7) Meghan Markle is a beacon for new mums everywhere
As mentioned multiple times (it warrants several mentions), new mums have it hard, and so seeing another fellow new mother being ostracized for a minimal parenting mishap—if you can even call it that—makes us wonder how we ourselves are viewed as mothers. Are people looking at us thinking that we are holding our child incorrectly? Are they judging our parenting method? Are they telling people behind our backs that we are doing it all wrong? Are we, in fact, doing it all wrong? Are we good enough for our kids?
If a mother like Meghan, a clearly hands-on and very loving parent who is financially able to have all the help she could possibly need, still can’t get it right according to the media, then what hope is there for the rest of us? The obvious solution would be to not give two hoots about what people think and say, but it’s hard not to care when the subject in question is the most important thing in the world to you: how good you are for your child. The new mum struggle is real.
8. Newsflash: Bullying is démodé; kindness is in, folks
Dear bullies: What has Meghan Markle ever done to you? Did she marry your Princy Wincy? Face it: Harry loves her, and even the queen said that she is “particularly proud of how Meghan has so quickly become one of the family.” Why are you hell-bent on finding the hidden negative meaning behind it all? Let it go, already!
The year is 2020, people. Bullying is supposed to be over, but no matter what the Sussexes seem to do, people have something deleterious to say about them. For instance, most of us love vouching for our friends and loved ones and plugging them when the opportunity arises, but why was it so wrong for Harry to do so at The Lion King premiere? Well, we know why. “Harry Cutely Asks Disney Exec to Fulfil Meghan’s Dream of Voicing Character,” doesn’t sell as well as “UK Prince Desperately and Embarrassingly Begs for Job for Wife”.
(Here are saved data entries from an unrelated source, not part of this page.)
-- ==== Sys2Proof/Machine/RegAccess.lean ====
section
/-! DEFINITION. BAR0 accesses (R9 to R13, R377, R438 to R449): reads with what each register shows, writes with everything they start;
clearing of FATAL, counters and apply errors; unit faults (R18) and faults of the die-to-die link (R26 to R28). -/

namespace Sys2Proof.Machine

namespace State

/-! ### What registers show -/

/-- The tag that GLB_TAG_SEL selects (R447). -/
def selectedTag (s : State) : Option TagKind := s.tagKind (s.rd (.glb .tagSelPath) 0)

/-- The bytes of the tag window. -/
def tagWindow (s : State) : List Nat := match s.selectedTag with | some k => s.tagBytes k | none => []

/-- Milliseconds since the last TEMP of an array (TRI_TEMP.AGE). -/
def tempAge (s : State) (c : Fin 4) : Nat := match s.tri[c].tempAt with | some a => satN 16 ((s.now - a) / msCclk 1) | none => 0xFFFF

/-- The trusted key slots as EPH_KEYS shows them (R47). -/
def keyMask (s : State) (revoked : Bool) : Nat :=
  maskOf 4 fun i => match s.eph.keys[(Fin.ofNat 4 i : Fin 4)] with
    | .empty => false
    | .key _ => !revoked
    | .revoked _ => revoked && i != 0

/-- The vector enables without those of fused-off clusters (R448). -/
def liveVectors (s : State) (f : Fld) : Nat := s.rd f 0 &&& s.dev.clen

/-- What a read of a field shows: identity, summary and measured registers are computed; a Meridian field shows its shadow value (R12). -/
def view (s : State) (f : Fld) (i : Nat) : Nat :=
  let c : Fin 4 := Fin.ofNat 4 i
  match f with
  | .glb .idVariant => s.dev.variant
  | .glb .revIo => s.dev.revIo
  | .glb .revCompute => s.dev.revCompute
  | .glb .fuseClen => s.dev.clen
  | .glb .serialSerial => s.dev.serial
  | .glb .partnerSerial => s.dev.partner
  | .glb .statusOut => perCluster s.outState 2
  | .glb .statusLight => perCluster (fun c => b2n (s.lightOn c)) 1
  | .glb .statusMarked => perCluster (fun c => b2n (s.anyMarked c)) 1
  | .glb .statusFault => b2n s.faultLow
  | .glb .statusNoimage => b2n (s.rd (.eph .statusState) 0 == 4)
  | .glb .statusFrozen => b2n (s.regionFrozen 0) + 2 * b2n (s.regionFrozen 1)
  | .glb .statusObsup => b2n s.obsOnline
  | .glb .statusPrime => b2n s.isPrime
  | .glb .statusWtvalid => s.rd (.chn .wtStatValid) 0
  | .glb .statusLogfrz => s.rd (.log .statFrozen) 0
  | .glb .walltimeTime => s.wall
  | .glb .tagInfoLen => s.tagWindow.length
  | .glb .tagInfoBad => b2n s.selectedTag.isNone
  | .glb .tagDataData => ofLe ((s.tagWindow.drop (4 * i)).take 4)
  | .eph .keysValid => s.keyMask false
  | .eph .keysRevoked => s.keyMask true
  | .obs .wdogRecent => min 3 (s.obs.expiries.filter fun x => s.now < x + msCclk 600000).length
  | .eph .dbgRemain => match s.eph.dbgUntil with | some u => (u - s.now) / msCclk 1000 | none => 0
  | .pci .vecEnMrd | .pci .vecEnCommit | .pci .vecEnRetire => s.liveVectors f
  | .pix .layerRetireLayer => match s.pic[c].retires with | x :: _ => x.1 | [] => 0
  | .pix .layerRetireValid => b2n (!s.pic[c].retires.isEmpty)
  | .pix .layerRetireOvf => b2n s.pic[c].retireLost
  | .pix .layerRetireFrame => match s.pic[c].retires with | x :: _ => x.2 | [] => 0
  | .chr .commitGuard => b2n (s.chr[c].running && decide (s.now ≤ s.chr[c].nextM) && inGuard s.chr[c].nextM s.now)
  | .tri .tempAge => s.tempAge c
  | .hel .isoLatLat => s.dev.isoLat
  | .geo .plateLineLine =>
    if s.plateLines c != 0 then s.plateLines c - 1 else if s.pic[c].composedPrev.isEmpty then 0 else s.cfg[c].h - 1
  | .geo .plateFrameFrame => if s.plateLines c == 0 then s.pic[c].composedPrevNum else s.pic[c].composedNum
  | .hel .slotStatOpenloop => b2n (s.openLoop (Fin.ofNat 4 (i / 16)) (Fin.ofNat 16 i))
  | .lsr .lampBusy => b2n (s.light[c].load.isSome || s.now < s.light[c].latchAt)
  | .pln .stateRreq => s.rd (.tri .stateRreq) i
  | .pln .stateTcause => s.tonlyCauses c + 8 * b2n s.mem.fallback[c]
  | .tri .stateLink => s.linkNow c
  | _ => s.rdShadow f i

/-- A record of the live ring as its window shows it (R328). -/
def ringWord (s : State) (o : Nat) : Nat :=
  match s.log.ring.find? fun r => r.seq % 4096 == o / 32 with
  | some r => ofLe ((r.bytes.drop (o % 32)).take 4)
  | none => 0

/-- A word of the tile window or of the CRC window of a cluster (R237, R257). -/
def tileWord (s : State) (c : Fin 4) (o : Nat) : Nat :=
  let v := if o < 0x50000 then (s.pic[c].tiles[o / 8]?.map Tile.word).getD 0 else s.pic[c].closedCrcs.getD ((o - 0x50000) / 8) 0
  if o % 8 < 4 then v % 2 ^ 32 else v / 2 ^ 32

/-- An aligned BAR0 word as it stands, without the effect of reading it; reserved bits and offsets without a register read 0 (R9). -/
def peek (s : State) (a : Nat) : Nat :=
  let absent := match addrCluster a with | some c => !s.clusterOn c | none => false
  match statusAt a with
  | some (u, i) => if absent then 0x20 else s.statusWord u i
  | none =>
    if absent then 0
    else if 0x50000 ≤ a && a < 0x70000 then s.ringWord (a - 0x50000)
    else if roWindow a then s.tileWord (Fin.ofNat 4 ((a - 0x1000000) / 0x400000)) (a % 0x400000 - 0x240000)
    else
      (fieldsAt a).foldl (fun v x =>
        let sl := wordSlice x.1.info x.2.2
        match x.1.info.acc with
        | .wo => v
        | _ => v + bits (s.view x.1 x.2.1) sl.2.1 sl.2.2 * 2 ^ sl.1) 0

/-- An address is the low word of a wide value: a register of two words, or an entry of the tile and CRC windows (R10). -/
def wideLow (a : Nat) : Bool :=
  ((fieldsAt a).any fun x => 1 < x.1.info.words && x.2.2 == 0) || (roWindow a && 0x1000000 ≤ a && a % 8 == 0)

/-- The oldest retire is popped (R84). -/
def popRetire (s : State) (c : Fin 4) : State := s.modPic c fun p => { p with retires := p.retires.drop 1, retireLost := false }

/-- The fields of type RC in a word are cleared once they have been returned (R441). -/
def clearRead (s : State) (a : Nat) : State :=
  (fieldsAt a).foldl (fun s x =>
    match x.1.info.acc, x.1 with
    | .rc, .pix .layerRetireLayer => s.popRetire (Fin.ofNat 4 x.2.1)
    | .rc, .pix _ => s
    | .rc, f => if (wordSlice f.info x.2.2).2.2 == 0 then s else s.wr f x.2.1 0
    | _, _ => s) s

/-- An aligned BAR0 read (R9, R10, R441): the word, with the high word latched by a read of the low one, and RC fields cleared. -/
def busRead (s : State) (a : Nat) : State × Nat :=
  match s.rdLatch.find? fun x => x.1 == a with
  | some x => ({ s with rdLatch := s.rdLatch.filter fun y => y.1 != a }, x.2)
  | none =>
    let v := s.peek a
    let s' := if wideLow a then { s with rdLatch := (a + 4, s.peek (a + 4)) :: s.rdLatch.filter fun y => y.1 != a + 4 } else s
    let off := match addrCluster a with | some c => !s.clusterOn c | none => false
    (if off then s' else s'.clearRead a, v)

/-- A bus read completes with its word, or with Unsupported Request in D3hot (R379). -/
def readWord (s : State) (a : Nat) : Result :=
  if bar0End ≤ a then .fault (.noSuchAddress a)
  else if s.host.d3hot then .next (s.complete .ur [])
  else
    let r := s.busRead (a / 4 * 4)
    .next (r.1.complete .ok (leBytes 4 r.2))

/-- Everything that a host's aligned write does; a change of a slot's MODE can bring a T-only condition (R122, R227). -/
def hostWrite (s : State) (a data : Nat) : State :=
  let r := s.busWrite a data 0
  let s := r.2.foldl (fun s x => match x.1 with | .eph .presetGo => s.presetGo | _ => s.pull 0 x) r.1
  if (fieldsAt a).any fun x => x.1 = .hel .slotCtrlMode then s.forClusters allClusters fun s c => s.noteTonly c else s

end State

/-- REGISTER_WRITE (R9 to R13, R440, R444 to R451): an aligned 32-bit BAR0 write. -/
def execRegisterWrite (t addr : Nat) (data : Word) (s : State) : Result :=
  let s := s.advance t
  if bar0End ≤ addr then .fault (.noSuchAddress addr)
  else if s.host.d3hot then .next (s.complete .ur [])
  else .next ((s.hostWrite (addr / 4 * 4) data.toNat).complete .ok [])

/-- BAR0_BAD_ACCESS (R377): an access that is not an aligned 32-bit one; in D3hot it is not counted. -/
def execBar0BadAccess (t addr len : Nat) (write : Bool) (s : State) : Result :=
  let s := s.advance t
  let _ := write
  if s.host.d3hot then .next (s.complete .ur [])
  else if addr % 4 == 0 && len == 4 then .next s
  else .next ((s.bump (.pci .errBadacc) 0).complete .ur [])

/-- WIDE_LOW_READ (R10): a BAR0 read; the low word of a wide value latches its high word for the next read of that. -/
def execWideLowRead (t addr : Nat) (s : State) : Result := (s.advance t).readWord addr

/-- RC_READ (R441): a BAR0 read of a word with fields of type RC. -/
def execRcRead (t addr : Nat) (s : State) : Result := (s.advance t).readWord addr

/-- RETIRE_POP (R84): a read of PIX_LAYER_RETIRE of a cluster. -/
def execRetirePop (t : Nat) (c : Fin 4) (s : State) : Result := (s.advance t).readWord (Fld.addr (.pix .layerRetireLayer) c)

/-- FATAL_CLEAR (R16): the unit restarts, at the next commit if it is a cluster unit. -/
def execFatalClear (t : Nat) (u : UType) (i : Nat) (s : State) : Result := .next ((s.advance t).clearFatal u i)

/-- CNTCLR (R16). -/
def execCntclr (t : Nat) (u : UType) (i : Nat) (s : State) : Result := .next ((s.advance t).clearCounters u i)

/-- APPLY_ERR_CLEAR (R444). -/
def execApplyErrClear (t : Nat) (s : State) : Result := .next (s.advance t).applyErrClear

/-- UNIT_FATAL_FAULT (R18, R20, R36): a unit raises a class U event, named by its number in the unit type's codes. -/
def execUnitFatalFault (t : Nat) (u : UType) (i sub code : Nat) (items : List (Nat × Nat)) (s : State) : Result :=
  .next ((s.advance t).unitDown u i sub (0x4000 + u.code * 64 + code % 64) items)

/-! ### The die-to-die link (R26 to R28) -/

/-- D2D_CRC_RETRY (R26): counted at the receiving side; more than 16 retries in one millisecond are event 0x2741. DESIGN CHOICE (log entry 135): the
event begins the count of retries anew, so that it comes again after 17 more within one millisecond. -/
def execD2dCrcRetry (t : Nat) (d : Fin 2) (lane : Nat) (s : State) : Result :=
  let s := (s.advance t).bump (.st .d2d .errcnt) d
  let l := s.now :: s.retries[d].filter fun x => s.now < x + msCclk 1
  if l.length ≤ 16 then .next { s with retries := s.retries.set d l }
  else .next ({ s with retries := s.retries.set d [] }.reportSub .d2d d lane 0x2741 [(4, l.length)])

/-- D2D_LINK_FAILURE (R28): 64 consecutive retries, or lane lock lost for more than 10 µs. -/
def execD2dLinkFailure (t : Nat) (d : Fin 2) (laneLock : Bool) (s : State) : Result :=
  let s := s.advance t
  if !s.domOn 13 || !s.domOn 14 then .next s else
  .next (s.fatalEvent .die d 0x50C1 [(1, if laneLock then 2 else 1)])

/-- The kind code of an isochronous word in event 0x1742. -/
def IsoWord.code : IsoWord → Nat
  | .pd _ _ => 1
  | .dac _ _ => 2
  | .len _ _ => 3
  | .range _ => 4
  | .latch _ => 5

namespace State

/-- A LEN descriptor is lost (R178): a diagnostic pulse under way is given up without a check; another pulse is omitted, and its frame is
torn. -/
def loseDescriptor (s : State) (c : Fin 4) (k : Fin 6) : State :=
  let x := s.light[c].chans[k]
  let n := s.shownFrame c
  let s := (s.bump (.lsr .detCntIsolost) (chanInst c k)).report .lsrCh (chanInst c k) 0x23CC [(4, n)]
  if x.diagOn && decide (s.now ≤ s.chr[c].lastF + 1600) then
    let s := s.modChan c k fun y => { y with diagOn := false, lrefHeld := none }
    if s.drives then (s.emit (.lref c k x.lref s.now)).emit (.lenCut c k s.now) else s
  else (s.modChan c k fun y => { y with lostPulse := true }).flagBy c n .torn (s.allTiles c) .lsrCh (chanInst c k)

end State

/-- ISO_WORD_DISCARD (R27, R178): event 0x1742 at the receiving unit, and the word's own effect. A lost photodiode sample is the absent code
of its HELIOSTAT_SAMPLE (R219). -/
def execIsoWordDiscard (t : Nat) (d : Fin 2) (word : IsoWord) (s : State) : Result :=
  let s := (s.advance t).report .d2d d 0x1742 [(1, word.code)]
  match word with
  | .pd _ _ => .next s
  | .dac c k => .next (s.modChan c k fun y => { y with dacLost := true })
  | .len c k => .next (s.loseDescriptor c k)
  | .range c =>
    let n := s.shownFrame c
    let s := (s.lensLow c).modLight c fun l =>
      { l with rangeLost := true, rangePend := (l.rangePend.filter fun x => x.1 < s.now) ++ ((l.rangePend.filter fun x => s.now ≤ x.1).drop 1) }
    .next ((s.flagBy c n .torn (s.allTiles c) .lamp c).report .lamp c 0x2543 [(4, n), (1, 4)])
  | .latch c =>
    let n := s.shownFrame c
    .next (((s.undoLatch c).flagBy c n .torn (s.allTiles c) .lamp c).report .lamp c 0x2543 [(4, n), (1, 5)])

end Sys2Proof.Machine
end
Looks like the tabloids and trolls aren’t going to stop this hideousness anytime soon, so what we can do in the meantime when stumbling upon these headlines is change them to sound kinder and more humane.
Instead of “Meghan, Stripped of Title, Haphazardly Carries Her Child on Dog Walk,” we’ll go with “New Mother Meghan Markle Looks Stunning, Free, and Happy on a Winter’s Walk with her Baby and Dogs,” because, after all, we are human, kind is the new cool, and with the myriad of problems we have to face on the regs, us ladies need to stick together.